Unfortunately, however, this doesn't directly address my problem, unless there are facts about entire morphisms I'm ignorant of: while entire morphisms don't preserve coproducts, closed inclusions do preserve binary joins of subterminal objects. So they're even more special than entire morphisms! However, they don't preserve arbitrary joins, since the empty join is preserved iff it's the trivial inclusion. So they preserve inhabited joins, for some notion of inhabited; that's what I wanted to figure out.

Steve Vickers (Nov 13 2020 at 22:50):

An inclusion is closed iff it is entire. Right to left is because entire maps are proper - in fact they’re proper separated. Entire means fibrewise Stone, proper means fibrewise compact, proper separated means fibrewise compact regular. (By “fibrewise X” I mean that, as an internal locale in sheaves over the codomain, it has property X. That only really makes sense if property X is geometric, so the fibrewise X maps are stable under pullback.)

Morgan Rogers (he/him) (Nov 14 2020 at 10:59):

I had understood the equivalence of closedness and entireness for inclusions. I was trying to articulate the following:
The implication "entire => tidy" means that the direct image functor preserves all directed/filtering colimits.
The implication "pure + entire => equivalence" means that a non-trivial entire morphism never preserves all binary coproducts.
The implication "tidy => proper" means that (of course) a closed inclusion preserves internally indexed directed unions of subterminals.
But at the level of subterminal objects we can say more! Closed inclusions, despite being entire, have direct image functors preserving binary coproducts of subterminal objects, and as far as $\mathbf{Set}$-indexed colimits go, they moreover preserve all inhabited unions of subterminals.

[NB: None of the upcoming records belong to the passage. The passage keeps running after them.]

-- ==== Sys2Proof/Machine/Keys.lean ====
section
/-!
DEFINITION. The names of the registers: `Reg.<NAME>` is the key in the register store of the sub-index (or internal
register) of that name, `Bit.<REGISTER>_<FIELD>` a field of one. `u` is the unit of a family (a rail, a phase, a
context, …), `i` the place in a run of sub-indexes.
-/
namespace Sys2Proof.Machine

/-- A field of a register: the register's key, its lowest bit and its width. -/
structure Bits where
  key : Nat
  lo : Nat
  width : Nat
  deriving DecidableEq, Repr
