/-- The element of a list for which `key` is least. -/
def leastBy (key : Nat → Nat) : List Nat → Option Nat
  | [] => none
  | p :: t =>
    match leastBy key t with
    | none => some p
    | some q => if key q < key p then some q else some p

/-- Make the phase active. -/
def State.activate (s : State) (p : Nat) : State := (s.setFld (phActive p) 1).setFld (phShed p) 0

/-- A phase shed on this very edge is not shed after all: the add wins (R108). -/
def State.shedUndo (s : State) (r : Nat) : State :=
  match s.marked markShed r with
  | some v =>
    let p := v.toNat % 16
    if s.bit (phShed p) then
      let t := (s.activate p).when (decide (v.toNat / 16 = 2)) fun u => u.wr (Reg.phPwm p) 2
      t.wr (Reg.rlDwell r) (s.now + s.rd Reg.SHED_DWELL_US * 1000)
    else s
  | none => s

/-- Add the phase with the lowest rotated ORDER among those not active, if one remains (R72, R73). A phase that a commit has newly assigned
to a switching rail is neither active nor shed: it counts here among those that remain (log entry 109: DESIGN CHOICE). -/
def State.addPhase (s : State) (r : Nat) : State :=
  match leastBy (s.rotOrder r) ((s.usable r).filter fun p => !s.bit (phActive p)) with
  | some p => (s.activate p).wr (Reg.rlDwell r) (s.now + s.rd Reg.SHED_DWELL_US * 1000)
  | none => s

/-- Raise the number of active phases to at least `n`, as far as phases remain. -/
def State.raiseActive (s : State) (r : Nat) : Nat → State
  | 0 => s
  | n + 1 =>
    let t := s.raiseActive r n
    if (t.active r).length < n + 1 then t.addPhase r else t

/-- The number of phases that the steps not yet opened ask for (R83, R86): the smallest `n` with (IOUT_MA + ΔI) / `n` ≤ ADD_MA, limited
to the assigned, uncaged phases. -/
def State.annNeed (s : State) (r : Nat) : Nat :=
  let step := (s.anns.filter fun a => a.rail = r && !a.opened).foldl (fun t a => t + a.stepMa) 0
  max 1 (min (ceilDiv (s.rd (Reg.IOUT_MA r) + step) (s.rd (Reg.ADD_MA r))).toNat (s.usable r).length)

/-- A rail can pre-position (R82). -/
def State.canPreposition (s : State) (r : Nat) : Bool :=
  s.switching r && s.bit (Bit.RAIL_CTRL_FF_EN r) && !s.on (Reg.rlToZero r)

/-- An announcement reaches rail `r` (R76, R82, R83, R85): the rail leaves BURST and pre-positions, or counts FF_SKIPPED; either way it
stands among the announcements until its gate opens. -/
def State.announce (s : State) (r owner ctx annId : Nat) (stepMa : Int) (spanNs : Nat) : State :=
  let prep := s.canPreposition r
  let t := (s.shedUndo r).burstEnds r
  if prep then
    let a : Announcement := ⟨r, owner, ctx, annId, stepMa, true, 1, false, 0, stepMa * s.rd (Reg.FF_RES_UOHM r), s.timebase, spanNs⟩
    let n := ({ t with anns := t.anns ++ [a] }).annNeed r
    let u := ({ t with anns := t.anns ++ [{ a with phases := n }] }).raiseActive r n
    (u.when (decide (owner = 64)) fun v => v.setFld (flag (Reg.CTX_STATUS ctx) 19) 1).ffActive r
  else
    let a : Announcement := ⟨r, owner, ctx, annId, 0, false, 1, false, 0, 0, s.timebase, spanNs⟩
    ({ t with anns := t.anns ++ [a] }).inc16 (Reg.FF_SKIPPED r)

/-- The on-time pre-bias of a phase for a step, in taps: IND_NH × (ΔI / n) / (vin − vout) ns; none when vin is at or below
vout (R83) (log entry 22: DEDUCED). -/
def State.prebias (s : State) (r p : Nat) (stepMa : Int) (n : Nat) : Int :=
  let dv := s.rd (Reg.rlVin r) - s.rd (Reg.VOUT_MV r)
  if dv ≤ 0 then 0 else roundDiv (s.rd (Reg.IND_NH p) * stepMa * 32) (5 * max 1 (n : Int) * dv)

/-- Each announcement that `hit` names turns to its decay: over FF_DECAY_US to 0 from its present offset (R83, R124); one that the rail
did not pre-position for ends. -/
def State.decayAnns (s : State) (r : Nat) (hit : Announcement → Bool) : State :=
  let turn := fun (a : Announcement) =>
    { a with opened := true, fromNv := a.offset s.timebase, toNv := 0, start := s.timebase, spanNs := s.rdN (Reg.FF_DECAY_US r) * 1000 }
  { s with anns := (s.anns.filter fun a => !(hit a && !a.opened && !a.prep)).map fun a => if hit a && !a.opened then turn a else a }

/-- The no-shed interval of R85 and R124 ends SHED_DWELL_US from now. -/
def State.noShed (s : State) (r : Nat) : State :=
  s.wr (Reg.rlNoShed r) (max (s.rd (Reg.rlNoShed r)) (s.now + s.rd Reg.SHED_DWELL_US * 1000))

/-- An announcement of the rail that `hit` names waits for its gate. -/
def State.annWaits (s : State) (r : Nat) (hit : Announcement → Bool) : Bool := s.anns.any fun a => a.rail = r && hit a && !a.opened

/-- The gate of an announced step opens: pre-bias for the active phases, the offset decays, and the no-shed interval ends
SHED_DWELL_US later (R83, R85, R86); a dropped announcement is not taken up again (R705). -/
def State.annOpen (s : State) (r : Nat) (hit : Announcement → Bool) : State :=
  if s.annWaits r hit then
    let l := s.anns.filter fun a => a.rail = r && hit a && !a.opened
    let t := forAll l (fun a x => forAll (x.active r) (fun p u =>
      u.wr (Reg.phPrebias p) (u.rd (Reg.phPrebias p) + u.prebias r p a.stepMa a.phases)) x) s
    (t.decayAnns r fun a => a.rail = r && hit a).noShed r
  else s

/-- The gate of an announced step that has just opened stays closed after all (03_load_channels.md R155): the step waits again, with
no pre-bias of it. -/
def State.annUnopen (s : State) (r : Nat) (hit : Announcement → Bool) : State :=
  let back := fun (a : Announcement) => decide (a.rail = r) && hit a && a.opened && decide (a.start = s.timebase)
  let t := forAll (s.anns.filter back) (fun a x => forAll (x.active r) (fun p u =>
    u.wr (Reg.phPrebias p) (max 0 (u.rd (Reg.phPrebias p) - u.prebias r p a.stepMa a.phases))) x) s
  { t with anns := t.anns.map fun a => if back a then { a with opened := false, toNv := a.fromNv, spanNs := 0 } else a }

That is, closed inclusions also have the property "direct image preserves inhabited colimits of subterminals", extending properness.

Morgan Rogers (he/him) (Nov 14 2020 at 11:02):

I was trying to work out what the correct expression of inhabitedness is, and I came to the conclusion that the internal translation of it (well-supportedness) is the right one.